INPUT DATA:
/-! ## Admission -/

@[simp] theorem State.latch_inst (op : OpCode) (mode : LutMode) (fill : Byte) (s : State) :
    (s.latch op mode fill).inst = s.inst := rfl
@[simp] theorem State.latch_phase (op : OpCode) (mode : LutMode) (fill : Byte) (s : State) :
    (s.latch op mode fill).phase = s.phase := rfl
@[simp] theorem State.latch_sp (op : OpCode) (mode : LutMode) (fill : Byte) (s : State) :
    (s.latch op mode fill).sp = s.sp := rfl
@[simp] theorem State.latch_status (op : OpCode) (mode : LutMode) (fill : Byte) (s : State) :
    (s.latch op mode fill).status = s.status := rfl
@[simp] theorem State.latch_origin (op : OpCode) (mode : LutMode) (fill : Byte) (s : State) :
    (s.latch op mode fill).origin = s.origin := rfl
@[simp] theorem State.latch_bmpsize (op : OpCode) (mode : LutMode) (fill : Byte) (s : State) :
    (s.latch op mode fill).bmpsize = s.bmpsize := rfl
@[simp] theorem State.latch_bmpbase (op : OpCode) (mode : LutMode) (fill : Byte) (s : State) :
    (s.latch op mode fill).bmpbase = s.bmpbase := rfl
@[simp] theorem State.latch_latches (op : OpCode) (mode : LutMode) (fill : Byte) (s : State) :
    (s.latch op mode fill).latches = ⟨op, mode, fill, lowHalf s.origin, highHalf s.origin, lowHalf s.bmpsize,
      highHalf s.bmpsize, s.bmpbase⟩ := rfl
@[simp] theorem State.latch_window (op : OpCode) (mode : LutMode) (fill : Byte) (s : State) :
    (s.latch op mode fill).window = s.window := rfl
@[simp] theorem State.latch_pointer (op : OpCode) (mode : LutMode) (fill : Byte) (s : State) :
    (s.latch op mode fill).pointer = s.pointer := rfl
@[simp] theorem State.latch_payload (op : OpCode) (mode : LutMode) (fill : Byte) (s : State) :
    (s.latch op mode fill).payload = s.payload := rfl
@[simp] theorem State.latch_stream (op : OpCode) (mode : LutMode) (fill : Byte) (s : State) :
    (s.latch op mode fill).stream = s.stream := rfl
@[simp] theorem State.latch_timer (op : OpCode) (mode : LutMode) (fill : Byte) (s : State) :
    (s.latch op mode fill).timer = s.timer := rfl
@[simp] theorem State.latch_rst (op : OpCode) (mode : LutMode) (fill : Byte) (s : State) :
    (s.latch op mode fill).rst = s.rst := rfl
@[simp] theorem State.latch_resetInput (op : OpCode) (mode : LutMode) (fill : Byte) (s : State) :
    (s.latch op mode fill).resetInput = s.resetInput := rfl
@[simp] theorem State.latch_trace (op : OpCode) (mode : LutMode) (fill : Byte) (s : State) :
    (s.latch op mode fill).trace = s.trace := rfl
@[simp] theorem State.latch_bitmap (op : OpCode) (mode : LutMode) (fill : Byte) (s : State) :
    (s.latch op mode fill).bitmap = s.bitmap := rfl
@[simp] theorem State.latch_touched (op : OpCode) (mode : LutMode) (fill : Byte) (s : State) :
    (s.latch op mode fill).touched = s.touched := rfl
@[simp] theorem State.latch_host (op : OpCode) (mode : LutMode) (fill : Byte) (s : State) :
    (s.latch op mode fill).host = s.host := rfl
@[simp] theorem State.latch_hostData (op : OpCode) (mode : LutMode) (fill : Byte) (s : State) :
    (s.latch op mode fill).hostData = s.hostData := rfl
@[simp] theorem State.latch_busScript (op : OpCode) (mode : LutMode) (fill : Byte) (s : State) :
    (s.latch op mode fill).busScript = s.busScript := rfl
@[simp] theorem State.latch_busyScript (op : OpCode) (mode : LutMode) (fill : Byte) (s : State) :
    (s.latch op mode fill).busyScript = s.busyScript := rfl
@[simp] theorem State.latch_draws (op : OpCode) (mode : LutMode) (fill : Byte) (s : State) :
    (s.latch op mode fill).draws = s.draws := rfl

---

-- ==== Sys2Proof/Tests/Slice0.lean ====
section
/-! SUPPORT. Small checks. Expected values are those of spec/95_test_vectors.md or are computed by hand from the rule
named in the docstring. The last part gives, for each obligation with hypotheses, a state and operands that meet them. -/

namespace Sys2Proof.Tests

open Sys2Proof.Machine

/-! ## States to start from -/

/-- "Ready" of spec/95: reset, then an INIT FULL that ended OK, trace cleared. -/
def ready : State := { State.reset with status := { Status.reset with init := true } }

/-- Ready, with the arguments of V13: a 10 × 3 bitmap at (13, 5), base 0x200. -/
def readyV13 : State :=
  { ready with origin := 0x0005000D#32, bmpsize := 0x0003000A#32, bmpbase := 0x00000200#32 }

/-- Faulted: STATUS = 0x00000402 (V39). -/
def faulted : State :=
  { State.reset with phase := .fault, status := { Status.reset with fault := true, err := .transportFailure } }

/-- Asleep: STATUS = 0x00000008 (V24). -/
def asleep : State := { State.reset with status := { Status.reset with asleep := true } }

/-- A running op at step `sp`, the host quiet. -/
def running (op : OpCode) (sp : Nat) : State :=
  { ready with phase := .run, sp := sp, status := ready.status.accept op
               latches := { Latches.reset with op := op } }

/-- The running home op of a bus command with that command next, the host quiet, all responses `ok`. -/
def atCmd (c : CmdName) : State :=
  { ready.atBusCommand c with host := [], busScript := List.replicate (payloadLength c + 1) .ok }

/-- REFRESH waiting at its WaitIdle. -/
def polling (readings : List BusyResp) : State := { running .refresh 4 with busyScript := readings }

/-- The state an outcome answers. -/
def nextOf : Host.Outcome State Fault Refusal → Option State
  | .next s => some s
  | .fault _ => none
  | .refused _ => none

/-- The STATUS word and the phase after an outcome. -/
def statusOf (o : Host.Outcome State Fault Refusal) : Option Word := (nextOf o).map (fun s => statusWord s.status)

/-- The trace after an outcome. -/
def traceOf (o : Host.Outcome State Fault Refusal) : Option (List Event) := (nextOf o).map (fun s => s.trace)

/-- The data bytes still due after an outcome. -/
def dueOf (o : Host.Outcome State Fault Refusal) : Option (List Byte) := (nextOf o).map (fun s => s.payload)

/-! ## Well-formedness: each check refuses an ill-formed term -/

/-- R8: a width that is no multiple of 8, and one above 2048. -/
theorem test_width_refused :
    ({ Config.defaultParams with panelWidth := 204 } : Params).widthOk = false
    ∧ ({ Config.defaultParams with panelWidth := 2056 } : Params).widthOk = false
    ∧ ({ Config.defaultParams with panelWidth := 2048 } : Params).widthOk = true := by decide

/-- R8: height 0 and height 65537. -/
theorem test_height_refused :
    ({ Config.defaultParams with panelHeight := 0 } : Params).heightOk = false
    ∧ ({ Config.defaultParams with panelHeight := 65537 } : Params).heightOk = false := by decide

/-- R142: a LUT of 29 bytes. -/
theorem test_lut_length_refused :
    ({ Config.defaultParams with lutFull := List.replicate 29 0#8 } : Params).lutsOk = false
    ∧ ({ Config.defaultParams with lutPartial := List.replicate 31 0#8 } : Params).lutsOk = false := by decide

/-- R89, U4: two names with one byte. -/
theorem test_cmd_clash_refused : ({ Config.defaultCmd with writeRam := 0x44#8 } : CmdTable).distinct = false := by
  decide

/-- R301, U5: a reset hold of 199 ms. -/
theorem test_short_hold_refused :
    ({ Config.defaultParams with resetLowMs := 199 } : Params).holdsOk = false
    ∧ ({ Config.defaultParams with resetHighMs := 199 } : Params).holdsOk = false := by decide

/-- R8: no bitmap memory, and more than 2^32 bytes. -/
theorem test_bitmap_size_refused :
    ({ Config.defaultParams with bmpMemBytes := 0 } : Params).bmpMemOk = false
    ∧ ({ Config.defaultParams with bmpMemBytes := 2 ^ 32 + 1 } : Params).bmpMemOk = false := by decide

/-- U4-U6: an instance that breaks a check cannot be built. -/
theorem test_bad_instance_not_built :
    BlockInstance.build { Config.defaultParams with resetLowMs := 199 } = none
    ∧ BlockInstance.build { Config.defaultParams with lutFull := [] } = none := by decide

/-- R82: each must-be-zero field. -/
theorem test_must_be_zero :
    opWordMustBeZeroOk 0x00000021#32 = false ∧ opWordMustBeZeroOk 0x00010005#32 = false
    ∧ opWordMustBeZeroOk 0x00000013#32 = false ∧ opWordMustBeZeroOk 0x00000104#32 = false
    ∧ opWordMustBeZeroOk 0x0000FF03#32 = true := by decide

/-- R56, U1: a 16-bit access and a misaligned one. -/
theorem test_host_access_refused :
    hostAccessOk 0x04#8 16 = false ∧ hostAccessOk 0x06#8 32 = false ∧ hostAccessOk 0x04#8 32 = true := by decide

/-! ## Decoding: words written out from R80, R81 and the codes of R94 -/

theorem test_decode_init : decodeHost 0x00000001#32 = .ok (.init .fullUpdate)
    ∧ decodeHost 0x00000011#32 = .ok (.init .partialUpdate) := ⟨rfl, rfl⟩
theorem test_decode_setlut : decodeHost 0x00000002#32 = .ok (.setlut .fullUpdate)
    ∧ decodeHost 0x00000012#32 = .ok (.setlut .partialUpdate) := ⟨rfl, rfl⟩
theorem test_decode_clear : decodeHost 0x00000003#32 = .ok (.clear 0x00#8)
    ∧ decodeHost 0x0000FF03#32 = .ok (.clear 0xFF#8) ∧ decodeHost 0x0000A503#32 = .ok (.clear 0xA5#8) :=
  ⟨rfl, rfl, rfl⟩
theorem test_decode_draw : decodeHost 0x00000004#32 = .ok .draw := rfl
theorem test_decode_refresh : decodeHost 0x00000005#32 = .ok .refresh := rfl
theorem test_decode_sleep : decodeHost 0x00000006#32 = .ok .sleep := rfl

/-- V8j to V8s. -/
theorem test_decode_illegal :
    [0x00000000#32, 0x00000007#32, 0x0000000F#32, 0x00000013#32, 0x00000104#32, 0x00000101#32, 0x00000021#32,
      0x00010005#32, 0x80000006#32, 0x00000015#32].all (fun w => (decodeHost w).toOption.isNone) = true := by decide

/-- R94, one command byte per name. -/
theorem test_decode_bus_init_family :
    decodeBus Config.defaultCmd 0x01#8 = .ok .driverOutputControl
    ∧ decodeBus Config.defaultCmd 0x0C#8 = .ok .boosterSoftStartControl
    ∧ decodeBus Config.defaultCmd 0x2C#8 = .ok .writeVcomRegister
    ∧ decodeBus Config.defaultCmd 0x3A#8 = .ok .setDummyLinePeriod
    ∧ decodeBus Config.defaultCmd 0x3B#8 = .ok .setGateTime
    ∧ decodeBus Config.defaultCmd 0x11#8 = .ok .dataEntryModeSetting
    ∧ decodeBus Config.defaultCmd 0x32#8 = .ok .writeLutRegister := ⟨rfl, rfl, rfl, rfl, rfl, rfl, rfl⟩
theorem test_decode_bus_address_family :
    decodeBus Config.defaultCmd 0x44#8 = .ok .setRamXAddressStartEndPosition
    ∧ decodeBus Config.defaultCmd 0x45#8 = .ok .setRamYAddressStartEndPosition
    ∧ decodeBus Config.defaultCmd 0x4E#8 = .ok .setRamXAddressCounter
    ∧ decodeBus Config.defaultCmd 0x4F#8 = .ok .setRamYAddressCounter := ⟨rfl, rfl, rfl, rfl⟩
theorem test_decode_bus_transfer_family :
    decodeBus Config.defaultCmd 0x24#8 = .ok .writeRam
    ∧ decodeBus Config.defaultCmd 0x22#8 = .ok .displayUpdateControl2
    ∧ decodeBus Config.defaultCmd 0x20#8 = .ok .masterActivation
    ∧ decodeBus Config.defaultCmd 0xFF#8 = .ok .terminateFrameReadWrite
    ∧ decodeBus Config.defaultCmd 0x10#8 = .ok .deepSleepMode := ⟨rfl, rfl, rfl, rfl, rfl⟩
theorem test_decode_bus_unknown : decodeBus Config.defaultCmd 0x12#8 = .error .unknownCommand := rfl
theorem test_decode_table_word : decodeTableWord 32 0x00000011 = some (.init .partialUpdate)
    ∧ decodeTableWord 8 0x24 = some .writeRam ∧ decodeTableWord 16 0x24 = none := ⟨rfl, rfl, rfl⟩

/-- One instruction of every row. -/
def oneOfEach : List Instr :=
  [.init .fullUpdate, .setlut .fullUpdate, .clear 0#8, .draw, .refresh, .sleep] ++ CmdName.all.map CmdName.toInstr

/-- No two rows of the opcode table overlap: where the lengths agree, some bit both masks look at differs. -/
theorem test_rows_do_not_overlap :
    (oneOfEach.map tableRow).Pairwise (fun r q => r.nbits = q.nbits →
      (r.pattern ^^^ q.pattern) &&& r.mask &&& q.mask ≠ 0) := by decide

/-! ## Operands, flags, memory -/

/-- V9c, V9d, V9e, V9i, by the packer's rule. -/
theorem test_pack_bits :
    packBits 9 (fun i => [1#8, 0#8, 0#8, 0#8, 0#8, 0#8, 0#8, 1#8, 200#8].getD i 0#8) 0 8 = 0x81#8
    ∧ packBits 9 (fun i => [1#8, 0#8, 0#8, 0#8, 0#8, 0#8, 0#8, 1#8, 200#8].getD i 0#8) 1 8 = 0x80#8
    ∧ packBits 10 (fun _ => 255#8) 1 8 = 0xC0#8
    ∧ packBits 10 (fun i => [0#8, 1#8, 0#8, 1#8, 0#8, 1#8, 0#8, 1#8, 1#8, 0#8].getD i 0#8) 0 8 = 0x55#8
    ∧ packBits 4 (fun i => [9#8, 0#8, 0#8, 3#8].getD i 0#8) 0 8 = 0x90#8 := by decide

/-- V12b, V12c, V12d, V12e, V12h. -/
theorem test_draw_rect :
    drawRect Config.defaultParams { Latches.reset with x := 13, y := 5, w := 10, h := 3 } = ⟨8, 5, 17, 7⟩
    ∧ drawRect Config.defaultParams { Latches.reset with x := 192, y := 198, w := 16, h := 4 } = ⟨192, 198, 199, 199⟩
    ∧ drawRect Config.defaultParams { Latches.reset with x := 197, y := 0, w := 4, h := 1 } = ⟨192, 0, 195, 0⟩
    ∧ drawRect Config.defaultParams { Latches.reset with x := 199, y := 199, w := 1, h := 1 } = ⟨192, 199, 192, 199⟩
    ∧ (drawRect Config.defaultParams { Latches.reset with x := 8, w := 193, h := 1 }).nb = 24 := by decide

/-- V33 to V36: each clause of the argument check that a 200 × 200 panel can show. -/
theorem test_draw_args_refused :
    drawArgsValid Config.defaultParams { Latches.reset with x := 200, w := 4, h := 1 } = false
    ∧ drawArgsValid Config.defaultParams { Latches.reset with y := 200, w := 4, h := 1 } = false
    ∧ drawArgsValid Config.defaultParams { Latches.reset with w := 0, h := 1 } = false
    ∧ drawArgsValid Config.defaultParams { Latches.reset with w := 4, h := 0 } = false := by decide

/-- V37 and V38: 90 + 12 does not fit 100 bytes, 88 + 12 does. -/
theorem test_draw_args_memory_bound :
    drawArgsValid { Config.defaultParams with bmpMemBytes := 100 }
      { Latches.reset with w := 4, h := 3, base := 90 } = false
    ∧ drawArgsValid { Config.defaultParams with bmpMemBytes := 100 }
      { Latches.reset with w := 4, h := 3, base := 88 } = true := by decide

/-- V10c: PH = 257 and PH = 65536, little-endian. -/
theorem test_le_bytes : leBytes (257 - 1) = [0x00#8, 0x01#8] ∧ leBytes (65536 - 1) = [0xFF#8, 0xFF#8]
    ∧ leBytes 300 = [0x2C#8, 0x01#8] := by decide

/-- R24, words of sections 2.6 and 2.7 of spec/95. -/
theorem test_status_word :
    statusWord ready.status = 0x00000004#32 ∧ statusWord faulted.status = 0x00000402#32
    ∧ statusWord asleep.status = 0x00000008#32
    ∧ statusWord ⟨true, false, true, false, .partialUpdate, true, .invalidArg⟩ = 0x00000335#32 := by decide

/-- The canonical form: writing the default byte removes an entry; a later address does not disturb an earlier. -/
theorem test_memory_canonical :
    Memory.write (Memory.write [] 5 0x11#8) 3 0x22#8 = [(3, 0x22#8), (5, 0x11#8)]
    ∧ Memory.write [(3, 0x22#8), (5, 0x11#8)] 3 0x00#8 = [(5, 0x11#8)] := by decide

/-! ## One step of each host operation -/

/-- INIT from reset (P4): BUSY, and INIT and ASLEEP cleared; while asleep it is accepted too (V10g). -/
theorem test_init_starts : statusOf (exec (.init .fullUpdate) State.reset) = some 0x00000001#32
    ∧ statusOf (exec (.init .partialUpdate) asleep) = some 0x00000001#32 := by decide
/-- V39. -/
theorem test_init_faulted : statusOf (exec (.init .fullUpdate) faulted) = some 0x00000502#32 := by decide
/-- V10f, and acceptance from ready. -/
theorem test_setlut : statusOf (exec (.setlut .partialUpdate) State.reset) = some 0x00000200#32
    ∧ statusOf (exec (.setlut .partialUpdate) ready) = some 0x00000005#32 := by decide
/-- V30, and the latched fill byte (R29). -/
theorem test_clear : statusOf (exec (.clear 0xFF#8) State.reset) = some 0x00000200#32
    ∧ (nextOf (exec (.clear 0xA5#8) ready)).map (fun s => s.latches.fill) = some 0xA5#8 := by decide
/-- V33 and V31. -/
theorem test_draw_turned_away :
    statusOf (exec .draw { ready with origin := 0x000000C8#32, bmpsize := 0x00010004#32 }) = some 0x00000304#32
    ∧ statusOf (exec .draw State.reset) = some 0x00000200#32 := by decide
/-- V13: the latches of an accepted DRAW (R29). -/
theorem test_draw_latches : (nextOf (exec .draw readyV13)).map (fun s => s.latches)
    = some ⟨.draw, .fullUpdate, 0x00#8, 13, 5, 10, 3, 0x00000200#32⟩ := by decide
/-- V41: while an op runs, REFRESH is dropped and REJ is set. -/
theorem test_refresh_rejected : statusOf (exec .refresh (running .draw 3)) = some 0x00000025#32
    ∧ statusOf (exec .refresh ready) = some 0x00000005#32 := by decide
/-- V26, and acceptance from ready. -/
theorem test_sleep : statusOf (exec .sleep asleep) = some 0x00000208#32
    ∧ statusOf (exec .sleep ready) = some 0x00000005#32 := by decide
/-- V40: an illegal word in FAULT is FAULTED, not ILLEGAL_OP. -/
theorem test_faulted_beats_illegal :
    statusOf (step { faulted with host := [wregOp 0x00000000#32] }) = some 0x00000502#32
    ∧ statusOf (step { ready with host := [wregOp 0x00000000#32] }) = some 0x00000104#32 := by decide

ABOUT THIS TASK: After locating the line with "V10f, and acceptance from ready. -/" in the material above, return it and each line after it exactly, ending at the line with "(exec .sleep ready)".

COMPLETED TASK:
/-- V10f, and acceptance from ready. -/
theorem test_setlut : statusOf (exec (.setlut .partialUpdate) State.reset) = some 0x00000200#32
    ∧ statusOf (exec (.setlut .partialUpdate) ready) = some 0x00000005#32 := by decide
/-- V30, and the latched fill byte (R29). -/
theorem test_clear : statusOf (exec (.clear 0xFF#8) State.reset) = some 0x00000200#32
    ∧ (nextOf (exec (.clear 0xA5#8) ready)).map (fun s => s.latches.fill) = some 0xA5#8 := by decide
/-- V33 and V31. -/
theorem test_draw_turned_away :
    statusOf (exec .draw { ready with origin := 0x000000C8#32, bmpsize := 0x00010004#32 }) = some 0x00000304#32
    ∧ statusOf (exec .draw State.reset) = some 0x00000200#32 := by decide
/-- V13: the latches of an accepted DRAW (R29). -/
theorem test_draw_latches : (nextOf (exec .draw readyV13)).map (fun s => s.latches)
    = some ⟨.draw, .fullUpdate, 0x00#8, 13, 5, 10, 3, 0x00000200#32⟩ := by decide
/-- V41: while an op runs, REFRESH is dropped and REJ is set. -/
theorem test_refresh_rejected : statusOf (exec .refresh (running .draw 3)) = some 0x00000025#32
    ∧ statusOf (exec .refresh ready) = some 0x00000005#32 := by decide
/-- V26, and acceptance from ready. -/
theorem test_sleep : statusOf (exec .sleep asleep) = some 0x00000208#32
    ∧ statusOf (exec .sleep ready) = some 0x00000005#32 := by decide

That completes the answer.